How do I find the line of C++ which locks a Linux futex?

1k Views Asked by At

I've got a performance problem with a large application written in C++. The program uses only 150% CPU, while the server is a 24-core hyperthreaded EPYC and other, similar applications can reliably hit the expected 4800% CPU load. iotop shows virtually no I/O, which is expected.

As the program is apparently neither I/O-bound nor CPU-bound, I checked strace and found that the vast majority of traced calls are waits on a single futex. That is to say: 48 of the 50 threads in the program appear to lock the same futex, which explains quite well why the CPU load only barely exceeds 100%.

Example:

[pid 11581] futex(0x55acec47a900, FUTEX_WAIT_PRIVATE, 2, NULL <unfinished ...>
[pid 11580] futex(0x55acec47a900, FUTEX_WAIT_PRIVATE, 2, NULL <unfinished ...>
[pid 11579] futex(0x55acec47a900, FUTEX_WAIT_PRIVATE, 2, NULL <unfinished ...>
[pid 11578] futex(0x55acec47a900, FUTEX_WAIT_PRIVATE, 2, NULL <unfinished ...>
[pid 11577] futex(0x55acec47a900, FUTEX_WAIT_PRIVATE, 2, NULL <unfinished ...>
[pid 11576] futex(0x55acec47a900, FUTEX_WAIT_PRIVATE, 2, NULL <unfinished ...>

Now the problem for me is: how do I find the offending code? The program is not deadlocks, just slow, so the usual techniques to find deadlocks do not work.

2

There are 2 best solutions below

0
On BEST ANSWER

The best way I found myself was to run the program in GDB. Since most threads are blocked, info threads will show most of the threads in the same state. For me, that happened to be blocked in __lll_lock_wait. Switching to any of these threads gave me a stacktrace showing how I ended up in __lll_lock_wait. Three levels up the stack I found my offending code.

0
On

How do I find the line of C++ which locks a Linux futex?

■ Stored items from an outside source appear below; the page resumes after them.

/-- A look at a stale entry before word 3 of it is written, `k` writes into a row of word writes, is no step at all. -/
theorem State.writeWords_with_look {ws : List (Nat × Word32)} {s : State} {k i : Nat} {c : Consumer} {rest : List Move}
    (ha : s.agenda = List.replicate k Move.block ++ Move.controller (.consume i) :: rest) (hq : quiet rest = true)
    (hk : k < ws.length) (hfits : ∀ w ∈ ws, w.1 + 4 ≤ addressSpace)
    (hc : s.consumers[i]? = some (some c)) (hgot : c.got = [])
    (hbefore : ∀ w ∈ ws.take k, w.1 + 4 ≤ c.dq.toNat + 12 ∨ c.dq.toNat + 16 ≤ w.1)
    (hstale : cycleOf (s.mem.read32 (c.dq.toNat + 12)) ≠ c.ccs) :
    ∃ m, s.writeWords ws = .ok { s with mem := m, agenda := rest } := by
  induction k generalizing s ws with
  | zero =>
    obtain ⟨w, ws, rfl⟩ : ∃ w l, ws = w :: l := List.exists_cons_of_length_pos hk
    have hlook : s.controllerStep (.consume i) = s := by
      rw [State.controllerStep, State.consume_of_some hc, Consumer.look_stale hgot hstale, State.withConsumer_self hc]
    have hnext := State.nextEvent_controller ha hq
    rw [hlook] at hnext
    have hw := State.memWrite32_of_nextEvent w.2 hnext (hfits w List.mem_cons_self)
    obtain ⟨m, hm⟩ := State.writeWords_undisturbed (s := { s with mem := s.mem.write32 w.1 w.2, agenda := rest }) hq
      fun v hv => hfits v (List.mem_cons_of_mem _ hv)
    refine ⟨m, ?_⟩
    simp only [State.writeWords, hw, bind, Except.bind, hm]
  | succ k ih =>
    obtain ⟨w, ws, rfl⟩ : ∃ w l, ws = w :: l := List.exists_cons_of_length_pos (by omega)
    rw [List.take_succ_cons, List.forall_mem_cons] at hbefore
    obtain ⟨hw0, hbefore⟩ := hbefore
    have hnext := State.nextEvent_block (s := s) ha
    have hw := State.memWrite32_of_nextEvent w.2 hnext (hfits w List.mem_cons_self)
    have hkeep : (s.mem.write32 w.1 w.2).read32 (c.dq.toNat + 12) = s.mem.read32 (c.dq.toNat + 12) :=
      Memory.read32_write32_outside _ _ _ _ (by omega)
    obtain ⟨m, hm⟩ := ih (s := { s with
        mem := s.mem.write32 w.1 w.2
        agenda := List.replicate k Move.block ++ Move.controller (.consume i) :: rest }) rfl
      (Nat.lt_of_succ_lt_succ hk) (fun v hv => hfits v (List.mem_cons_of_mem _ hv)) hc hbefore (hkeep ▸ hstale)
    refine ⟨m, ?_⟩
    simp only [State.writeWords, hw, bind, Except.bind]
    exact hm

/-- Every word of an entry has an address where its slot has. -/
theorem Entry.words_fit {e : Entry} {a : Nat} (h : a + 16 ≤ addressSpace) :
    ∀ w ∈ e.words a, w.1 + 4 ≤ addressSpace := by
  simp only [Entry.words, List.forall_mem_cons, List.not_mem_nil, false_implies, implies_true, and_true]
  omega

theorem Ring.pushWords_fit {r : Ring} (h : r.Fits) (e : Entry) : ∀ w ∈ r.pushWords e, w.1 + 4 ≤ addressSpace := by
  intro w hw
  rcases List.mem_append.mp hw with hw | hw
  · exact Entry.words_fit h.slots_le.1 w hw
  · split at hw
    · exact Entry.words_fit h.slots_le.2 w hw
    · cases hw

/-- Settles O53: the first three writes of a push leave word 3 of its slot, the first seven of one that wraps leave
word 3 of the last slot, so the look there is one at a stale entry. -/
theorem consumerSeesNoHalfWrittenEntry : Obligations.ConsumerSeesNoHalfWrittenEntry := by
  intro s rest i k r c hinv hl hr hs hq ha hc hgot hwhere hstale
  have hfits := hinv.ringFits hr hs
  have hcap := hfits.cursor
  have hbefore : k < (r.pushWords s.port.entry).length ∧
      ∀ w ∈ (r.pushWords s.port.entry).take k, w.1 + 4 ≤ c.dq.toNat + 12 ∨ c.dq.toNat + 16 ≤ w.1 := by
    rcases hwhere with ⟨hdq, hk⟩ | ⟨hwrap, hdq, hk⟩
    · refine ⟨by simp only [Ring.pushWords, Entry.words, List.length_append, List.length_cons]; omega, fun w hw => ?_⟩
      have hw3 := List.take_subset_take_left _ hk hw
      simp only [Ring.pushWords, Entry.words, List.cons_append, List.take_succ_cons, List.take_zero, List.mem_cons,
        List.not_mem_nil, or_false] at hw3
      rcases hw3 with rfl | rfl | rfl <;> (left; show _ + 4 ≤ _; omega)
    · have happart : r.slot r.widx.toNat + 16 ≤ r.slot (r.cap.toNat - 1) := Ring.slot_disjoint (by omega)
      have hw : r.wrapsNext = true := r.wrapsNext_iff.mpr (by omega)
      refine ⟨by simp only [Ring.pushWords, Entry.words, hw, if_true, List.length_append, List.length_cons]; omega,
        fun w hw' => ?_⟩
      have hw7 := List.take_subset_take_left _ hk hw'
      simp only [Ring.pushWords, Entry.words, hw, if_true, List.cons_append, List.nil_append, List.take_succ_cons,
        List.take_zero, List.mem_cons, List.not_mem_nil, or_false] at hw7
      rcases hw7 with rfl | rfl | rfl | rfl | rfl | rfl | rfl <;> (left; show _ + 4 ≤ _; omega)
  obtain ⟨m, hm⟩ := State.writeWords_with_look ha hq hbefore.1 (Ring.pushWords_fit hfits _) hc hgot hbefore.2 hstale
  refine ⟨(State.setRing { s with mem := m, agenda := rest } i r.advance).done (BitVec.ofNat 64 (r.slot r.widx.toNat)),
    ?_, rfl, rfl⟩
  rw [exec_ringPush_run hl hr hs, State.ringPush, ← bind_assoc, s.pushEvents_eq_writeWords, hm]
  rfl

end Sys2Proof.Machine
end

section
/-! PROOFS. The EventRing commands of 42_event_ring.md: `ER.INIT`, `ER.HASFRONT`, `ER.FRONT` and `ER.POP` undisturbed,
and the register values they leave (R47, R103, R151 to R159, R255). -/

namespace Sys2Proof.Machine

/-! ### `ER.HASFRONT` and `ER.FRONT` (R155, R156) -/

theorem bit64_beq (a b : Bool) : bit64 (a == b) = if a = b then 1 else 0 := by
  cases a <;> cases b <;> rfl

/-- Settles O38: the bit answered is the comparison of the two cycle bits. -/
theorem hasFrontComparesCycleBits : Obligations.HasFrontComparesCycleBits := by
  intro s j e hl hu he hs hr dq
  rw [exec_erHasFront_undisturbed s j e hl hu he hs hr, bit64_beq]
  rfl

/-- `ER.FRONT` undisturbed (R156). -/
theorem exec_erFront_undisturbed {s : State} {j : Nat} {e : EventRing} (hl : s.live) (hu : s.undisturbed)
    (he : s.erings[j]? = some e) (hs : e.state = .ready) (hr : regsFit e.regs) :
    exec (.erFront j) s = .next (State.withResult
      { s with port := s.port.withFront (s.mem.entryAt (erdpPtr (s.erdp e.regsAddr)).toNat) } 0
      (erdpPtr (s.erdp e.regsAddr))) := by
  have hslot := erdpPtr_add_entryBytes_le (s.erdp e.regsAddr)
  have hread (k : Nat) (hk : k + 4 ≤ entryBytes) := s.memRead32_undisturbed ((erdpPtr (s.erdp e.regsAddr)).toNat + k) hu
    (by omega)
  have hread0 := hread 0 (by decide)
  rw [Nat.add_zero] at hread0
  have hres : BitVec.ofNat 64 (erdpPtr (s.erdp e.regsAddr)).toNat = erdpPtr (s.erdp e.regsAddr) := by
    rw [BitVec.ofNat_toNat, BitVec.setWidth_eq]
  have hrun : exec (.erFront j) s = s.front e := s.onEventRing_run j .ready _ e hl he hs
  rw [hrun]
  simp only [State.front, State.frontEvents, s.erdpReadEvent_undisturbed e.regsAddr hu hr, bind, Except.bind,
    hread 12 (by decide), hread0, hread 4 (by decide), hread 8 (by decide), pure, Except.pure, Run.outcome, hres]
  exact State.next_done_live _ hl

/-- Settles O39: the four words at the dequeue pointer. -/
theorem frontReadsTheEntry : Obligations.FrontReadsTheEntry :=
  fun _ _ _ hl hu he hs hr => exec_erFront_undisturbed hl hu he hs hr

/-! ### `ER.POP` (R158, R159) -/

/-- What a pop makes of the state `u` in which its write happens, having read `old`. -/
def State.poppedState (u : State) (j : Nat) (e : EventRing) (old : Word64) : State :=
  (State.setEventRing (u.erdpWrite e.regsAddr (erdpMerge old (e.nextSlot (erdpPtr old).toNat))) j
    (e.popped (erdpPtr old).toNat)).doneNat (e.nextSlot (erdpPtr old).toNat)

/-- A pop whose read comes in state `t` and whose write comes in state `u`. -/
theorem exec_erPop_of_events {s t u : State} {j : Nat} {e : EventRing} (hl : s.live) (he : s.erings[j]? = some e)
    (hs : e.state = .ready) (hr : regsFit e.regs) (hread : s.nextEvent = .ok t) (hwrite : t.nextEvent = .ok u) :
    exec (.erPop j) s = .next (u.poppedState j e (t.erdp e.regsAddr)) := by
  have haddr : inAddressSpace (e.regsAddr + erdpOffset) 8 = true := inAddressSpace_register (by decide) hr
  have hrun : exec (.erPop j) s = s.pop j e := s.onEventRing_run j .ready _ e hl he hs
  rw [hrun]
  simp only [State.pop, State.erdpReadEvent, State.erdpWriteEvent, hread, hwrite, bind, Except.bind, haddr, if_true]
  rfl

theorem exec_erPop_undisturbed {s : State} {j : Nat} {e : EventRing} (hl : s.live) (hu : s.undisturbed)
    (he : s.erings[j]? = some e) (hs : e.state = .ready) (hr : regsFit e.regs) :
    exec (.erPop j) s = .next (s.poppedState j e (s.erdp e.regsAddr)) :=
  exec_erPop_of_events hl he hs hr (s.nextEvent_undisturbed hu) (s.nextEvent_undisturbed hu)

theorem State.doneNat_mmio (s : State) (v : Nat) : (s.doneNat v).mmio = s.mmio := by
  rcases s.doneNat_cases v with ⟨-, h⟩ | ⟨-, h⟩ <;> rw [h] <;> rfl

theorem State.doneNat_agenda (s : State) (v : Nat) : (s.doneNat v).agenda = s.agenda := by
  rcases s.doneNat_cases v with ⟨-, h⟩ | ⟨-, h⟩ <;> rw [h] <;> rfl

theorem State.poppedState_mmio (u : State) (j : Nat) (e : EventRing) (old : Word64) :
    (u.poppedState j e old).mmio =
      (u.erdpWrite e.regsAddr (erdpMerge old (e.nextSlot (erdpPtr old).toNat))).mmio :=
  State.doneNat_mmio _ _

theorem State.poppedState_live {u : State} (hl : u.live) (j : Nat) (e : EventRing) (old : Word64) :
    (u.poppedState j e old).live := by
  have hstatus : (u.poppedState j e old).port.status = 0 := State.doneNat_status _ hl
  rw [State.live, State.halted, hstatus]
  decide

theorem State.poppedState_erings (u : State) (j : Nat) (e : EventRing) (old : Word64) :
    (u.poppedState j e old).erings = u.erings.set j (e.popped (erdpPtr old).toNat) := by
  obtain ⟨-, -, herings, -⟩ := State.doneNat_frame _ _
  exact herings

If you accept to change your C++ source code, you might compile it with g++ -O -g (so with DWARF debugging information) using a recent GCC compiler and use Ian Taylor's libbacktrace. That library gives nice backtracing information at runtime using DWARF debug info in your ELF executable and shared libraries.

Then you could either subclass the locking C++ classes (e.g. std::mutex or std::lock_guard) or add extra C++ code (perhaps with preprocessor X-macros) to use that backtracking library.

Also consider a profiling approach with GNU gprof.

Another possible approach (worthwhile only for a large code base of more than a hundred thousand lines of C++) might be to use dynamic linker tricks (e.g. LD_PRELOAD, see ld.so(8)) to redefine your C++ standard library, or to write your GCC plugin to modify the emitted code related to futex(7) or to locking C++ classes.

For a small code base, consider also writing your specialized metaprogram (in the spirit of Qt moc) to transform your C++ code (e.g. to automatically add C++ calls to libbacktrace functions) then update your build automation (e.g. your Makefile) to use it.

For a concrete example, look into the source code of GCC

Be however aware that deadlock or synchronization related bugs are typical heisenbugs.

So budget several weeks of debugging efforts.